This code looks small. Its behavior is not small. The whole game sits inside execute_tool, MAX_STEPS, and what you store in messages.

The full picture

user request
model reads request + prior observations + tools
think: what is the smallest useful next action?
act: call tool or answer directly
observe: parse tool output
state update
stop?
  ↙      ↘
yes       no
↓         ↓
answer     next ReAct step

2.2 Why the loop works

It works for four boring reasons. Boring reasons build great systems.

Reason 1: It breaks large uncertainty into small uncertainty

"Solve the whole task now" is hard. "Find the ticket status first" is easier. "Now check the billing plan" is easier. "Now draft the answer" is easier. Agents reduce cognitive load per step.

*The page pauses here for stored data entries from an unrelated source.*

/-- R88, R89: the table notation, its pseudo-steps, and what an assembler refuses. -/
def Obligations.TableNotation : Prop :=
  ∀ (c d op : Byte) (args : List Byte),
    (c ≠ 0xFF → args.length ≤ 127 →
      (AsmLine.step c args).bytes = some (c :: BitVec.ofNat 8 args.length :: args) ∧
      (AsmLine.stepd c d args).bytes = some (c :: BitVec.ofNat 8 (128 + args.length) :: d :: args)) ∧
    (c = 0xFF ∨ 127 < args.length →
      (AsmLine.step c args).bytes = none ∧ (AsmLine.stepd c d args).bytes = none) ∧
    AsmLine.finish.bytes = some [0xFF, 0xFF] ∧
    (AsmLine.cmd c).bytes = (AsmLine.step c []).bytes ∧
    (AsmLine.wait c d).bytes = (AsmLine.stepd c d []).bytes ∧
    (op.toNat < 0x80 →
      (AsmLine.taggedStep false op args).bytes = (AsmLine.step op args).bytes ∧
      (AsmLine.taggedStep true op args).bytes = (AsmLine.step (op + 0x80) args).bytes)

/-- R24: the codes of the 17 states; the other codes name no state and no state action. `st_out` shows the code of `st`, and
every other output its register (R23, R42). -/
def Obligations.StateCodes : Prop :=
  [DState.initStart, .initReset, .initWaitReset, .initWaitResetLow, .initWaitResetHigh, .initSendCommands,
      .initWaitBusy, .initDone, .idle, .updateStart, .updateWaitBusy, .updatePrepare, .updateSendingData,
      .updateRefresh, .updateWaitRefresh, .updateDone, .deepSleep].map DState.code =
    [0x00, 0x01, 0x02, 0x03, 0x04, 0x05, 0x06, 0x07, 0x08, 0x09, 0x0A, 0x0B, 0x0C, 0x0D, 0x0E, 0x0F, 0x10] ∧
  (∀ d : DState, DState.ofCode d.code = some d) ∧
  (∀ code : BitVec 5, DState.ofCode code = none ↔ 0x11 ≤ code.toNat) ∧
  (∀ code : BitVec 5, decodeState code = .error .reservedState ↔ 0x11 ≤ code.toNat) ∧
  ∀ s : State, s.outputs =
    { sclk := s.sclk, sdin := s.sdin, csN := s.csN, dc := s.dc
      panelRst := if s.cfg.hasResetPin then some s.panelRst else none
      ready := s.ready, drawReq := s.drawReq
      stOut := s.st.code, updCntOut := s.updCnt, isFullOut := s.isFull, tgtOut := s.tgt }

/-- R127: a table is well formed exactly when it is a list of steps and an end marker, whatever follows; those are then the
steps the interpreter reads. -/
def Obligations.WellFormedTableShape : Prop :=
  ∀ t : List Byte,
    (wfTable t = true ↔
      ∃ (ops : List SeqOp) (junk : List Byte),
        (∀ op ∈ ops, op ≠ .finish ∧ (∀ k, op ≠ .illegal k) ∧ op.instr.wf = true) ∧
        t = ops.flatMap SeqOp.bytes ++ 0xFF :: 0xFF :: junk) ∧
    (∀ (ops : List SeqOp) (junk : List Byte),
      (∀ op ∈ ops, op ≠ .finish ∧ (∀ k, op ≠ .illegal k) ∧ op.instr.wf = true) →
      t = ops.flatMap SeqOp.bytes ++ 0xFF :: 0xFF :: junk → tableOps t = ops)

/-! ### A step runs what it reads -/

/-- A rising edge at the transaction level whose ports, under the gates of R99, R133 and R147, name one operation runs that
operation on the sampled inputs; what is left open is a drawing window, otherwise the block is ready again. With any
combination of strobes (R162, R190) the requests set their flags, then the pixel is written, then the window closes, and the
tick sees what they leave. -/
def Obligations.StepRunsPortOperation : Prop :=
  ∀ (s : State) (p : Ports) (d : Draws) (rest : List Input),
    s.cfg.valid = true → s.inputs = .edge p d :: rest → s.work = [] →
    let s0 : State :=
      { s with inputs := rest, now := p.nowMs, busyIn := p.busyIn, lapses := d.lapses, window := d.window }
    let done : State → State := fun t =>
      if t.work = [] then { t with ready := true, lapses := [], window := none }
      else { t with lapses := [], window := none }
    let s1 : State :=
      { s0 with pending := p.hiv.getLsbD 1 || s.pending, sleepPending := p.hiv.getLsbD 2 || s.sleepPending }
    let s2 : State :=
      if s.drawReq && p.hiv.getLsbD 4 then s1.setPixel p.px.x.toInt p.px.y.toInt p.px.black else s1
    let s3 : State := if p.hiv.getLsbD 3 then { s2 with drawReq := false } else s2
    (∀ i, decodeHiv (p.hiv &&& s.gate) p.px.x p.px.y p.px.black = [i] →
      step s = andThen (exec i s0) (fun t => .next (done t))) ∧
    (s.ready = true → p.hiv.getLsbD 0 = true → step s = andThen (exec .hostTick s3) (fun t => .next (done t))) ∧
    (s.ready = false ∨ p.hiv.getLsbD 0 = false → step s = .next (done s3))

/-- R132: a tick runs the action that the code in `st` decodes to, once, with `ready = 0`; `ready` returns to 1 when nothing
is left to do. -/
def Obligations.TickRunsDecodedState : Prop :=
  ∀ (s : State) (i : Instr), s.ready = true → decodeState s.st.code = .ok i →
    exec .hostTick s =
      match exec i { s with ready := false } with
      | .next t => .next (if t.work = [] then { t with ready := true } else t)
      | .fault r => .fault r
      | .refused r => .refused r

/-- A step of the machine that finds the interpreter at a step position runs the step decoded there, then the rest of the
table, then what the tick has left. The draws are cut to what R134 leaves for the waits ahead (log entry 4). -/
def Obligations.StepRunsTableStep : Prop :=
  ∀ (s : State) (p : Ports) (d : Draws) (rest : List Input) (ts : List Task) (op : SeqOp) (after : List Byte),
    s.cfg.valid = true → s.inputs = .edge p d :: rest → s.work = .seqHead :: ts → p.hiv &&& s.gate = 0 →
    s.seqTable.length ≤ 65535 → decodeSeq s.seqBytes = .ok (op, after) →
    step s =
      andThen (exec op.instr { s with
          inputs := rest, now := p.nowMs, busyIn := p.busyIn, window := d.window, work := []
          lapses := capDraws (2 ^ 32 - 1 - waitSum (tableOps s.seqBytes)) d.lapses })
        (fun t => andThen (if op = .finish then .next t else runRest t)
          (fun u => andThen (drainTasks ts u)
            (fun v => .next { v with lapses := [], window := none })))

/-- A step of the machine that finds the encoder at the start of a frame runs the operation the frame's word decodes to,
then what the tick has left. -/
def Obligations.StepRunsRequestedFrame : Prop :=
  ∀ (s : State) (p : Ports) (d : Draws) (rest : List Input) (ts : List Task) (i : Instr),
    s.cfg.valid = true → s.inputs = .edge p d :: rest → s.work = .frame :: ts → p.hiv &&& s.gate = 0 →
    s.encBusy = true → s.encStep = 0 → s.encHold = 0 →
    decode (.frame (BitVec.ofBool s.encMode ++ s.encByte)) = .ok i →
    step s =
      andThen (exec i { s with
          inputs := rest, now := p.nowMs, busyIn := p.busyIn, lapses := d.lapses, window := d.window, work := [] })
        (fun t => andThen (drainTasks ts t) (fun u => .next { u with lapses := [], window := none }))

/-- R188: a configuration that breaks a condition has no run, and no other has this refusal. Conditions 4 and 9 hold by the
types of the parameters. -/
def Obligations.ConfigurationRefused : Prop :=
  ∀ s : State,
    let c := s.cfg
    let ok : Prop :=
      (1 ≤ c.width ∧ c.width ≤ 32767 ∧ 1 ≤ c.height ∧ c.height ≤ 32767 ∧ c.width % 8 = 0) ∧
      (c.targets = 1 ∨ c.targets = 2) ∧
      (c.forcedMode = .cadence → 1 ≤ c.fullUpdateEvery) ∧
      (c.targets = 1 → 1 ≤ c.chunkBytes) ∧ (c.targets = 2 → 1 ≤ c.chunkRows) ∧
      (∀ t ∈ [c.initSeq, c.prepareSeq, c.fullRefreshSeq, c.partialRefreshSeq, c.sleepSeq],
        wfTable t = true ∧ t.length ≤ 65535) ∧
      (c.targets = 2 → ∃ t, c.secondaryPrepareSeq = some t ∧ wfTable t = true ∧ t.length ≤ 65535) ∧
      (c.busyActiveLevel = 0 ∨ c.busyActiveLevel = 1) ∧ c.csActiveLevel = 0 ∧ 1 ≤ c.encStepCycles
    (¬ok → ∃ e, step s = .refused (.configuration e)) ∧ (ok → ∀ e, step s ≠ .refused (.configuration e))

/-- The model's stops: 93_implementation_defined.md I16 to I18 when the environment gives no further input, and a transfer
cursor already past its end, which no run reaches (log entries 14 and 15: the model's choice of fault). There is no other: in
a consistent state of a valid configuration every input, an edge of either level or a reset, is answered with a next state. -/
def Obligations.SilentEnvironmentStops : Prop :=
  ∀ s : State,
    (s.cfg.valid = true → s.controlOk = true → s.placesOk = true → ∀ i rest, s.inputs = i :: rest →
      ∃ t, step s = .next t) ∧
    (s.cfg.valid = true → s.inputs = [] →
      step s = .fault (if s.drawReq then .stuckDrawDone
        else if s.work.head? = some .seqHold then .stuckNowMs else .stuckNoTick)) ∧
    (s.cfg.fbLen < s.idx.toNat → exec .transferChunk1 s = .fault .cursorPastEnd) ∧
    (s.cfg.height < s.row.toNat → exec .transferChunk2 s = .fault .cursorPastEnd)

/-! ### The serial bit encoder (41_serial_encoder.md) -/

/-- R106, R113: after its start edge a frame makes micro-step `i` at edge `1 + i * ENC_STEP_CYCLES`, ends at edge
`1 + 27 * ENC_STEP_CYCLES`, and has then done what SEND_COMMAND or SEND_DATA does at the transaction level. (That `enc_step`
and `enc_hold` agree after it too is log entry 8.) -/
def Obligations.EncoderCycleTiming : Prop :=
  ∀ (s : State) (m : Bool) (b : Byte), 1 ≤ s.cfg.encStepCycles → s.encBusy = false →
    let at' := fun n : Nat => (State.encoderEdge^[n]) (s.startFrame m b)
    ((at' 0).trace = s.trace ∧ (at' 0).encBusy = true) ∧
    (∀ i n : Nat, i ≤ 26 → 1 + i * s.cfg.encStepCycles ≤ n → n < 1 + (i + 1) * s.cfg.encStepCycles →
      (at' n).trace = s.trace ++ (frameEvents m b).take (i + 1) ∧ (at' n).encBusy = true) ∧
    (∀ n : Nat, 1 + 27 * s.cfg.encStepCycles ≤ n →
      (at' n).encBusy = false ∧ exec (if m then .sendData b else .sendCommand b) s = .next (at' n))

/-- R112: at every clock edge, whatever the ports carry, the bus pins and their events are those of the encoder's own cycle,
and a frame in progress is not changed by anything else. The edge adds one entry to the trace of levels: the five levels
after it (R30). -/
def Obligations.BusPinsOnlyByEncoder : Prop :=
  ∀ (s t : State) (p : Ports) (n : Nat), clockEdge p n s = .next t →
    (t.dc = s.encoderEdge.dc ∧ t.csN = s.encoderEdge.csN ∧ t.sclk = s.encoderEdge.sclk ∧ t.sdin = s.encoderEdge.sdin) ∧
    t.trace.filter isBusEvent = s.encoderEdge.trace.filter isBusEvent ∧
    t.wave = s.wave ++ [{ sclk := t.sclk, sdin := t.sdin, csN := t.csN, dc := t.dc, panelRst := t.panelRst }] ∧
    (s.encBusy = true →
      t.encMode = s.encMode ∧ t.encByte = s.encByte ∧ t.encStep = s.encoderEdge.encStep ∧
      t.encHold = s.encoderEdge.encHold ∧ t.encBusy = s.encoderEdge.encBusy ∧ t.trace = s.encoderEdge.trace)

/-- R107: the 27 micro-steps of a frame, in order. -/
def Obligations.FrameMicroSteps : Prop :=
  ∀ (m : Bool) (b : Byte),
    frameEvents m b =
      [.pin .dc m, .pin .csN false,
       .pin .sclk false, .pin .sdin (b.getLsbD 7), .pin .sclk true,
       .pin .sclk false, .pin .sdin (b.getLsbD 6), .pin .sclk true,
       .pin .sclk false, .pin .sdin (b.getLsbD 5), .pin .sclk true,
       .pin .sclk false, .pin .sdin (b.getLsbD 4), .pin .sclk true,
       .pin .sclk false, .pin .sdin (b.getLsbD 3), .pin .sclk true,
       .pin .sclk false, .pin .sdin (b.getLsbD 2), .pin .sclk true,
       .pin .sclk false, .pin .sdin (b.getLsbD 1), .pin .sclk true,
       .pin .sclk false, .pin .sdin (b.getLsbD 0), .pin .sclk true,
       .pin .csN true]

/-- R110: in a frame `sclk` rises eight times, the `j`-th time with `sdin` at bit `7 - j`, and falls eight times, or seven
when it was 0 at the frame's start; `dc` has its level before `cs_n` falls and keeps it. -/
def Obligations.FrameClockEdges : Prop :=
  ∀ (s : State) (m : Bool) (b : Byte),
    let after := fun i : Nat => s.microSteps m b (List.range i)
    ((List.range 27).filter (fun i => !(after i).sclk && (after (i + 1)).sclk)).map (fun i => (i, (after i).sdin)) =
      (List.range 8).map (fun j => (4 + 3 * j, b.getLsbD (7 - j))) ∧
    ((List.range 27).filter (fun i => (after i).sclk && !(after (i + 1)).sclk)).length = (if s.sclk then 8 else 7) ∧
    (∀ i, 1 ≤ i → i ≤ 27 → (after i).dc = m) ∧
    (∀ i, 2 ≤ i → i ≤ 26 → (after i).csN = false) ∧ (after 27).csN = true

Reason 2: It grounds the model in fresh observations

The model's pretraining is old. Your database is current. Your filesystem is current. Your ticket state is current. Every observation pulls the model back toward reality.

Reason 3: It supports recovery

If a tool fails, the model can react. It can retry. It can choose another tool. It can ask a clarifying question. It can escalate. Without the loop, one failure often ends the run.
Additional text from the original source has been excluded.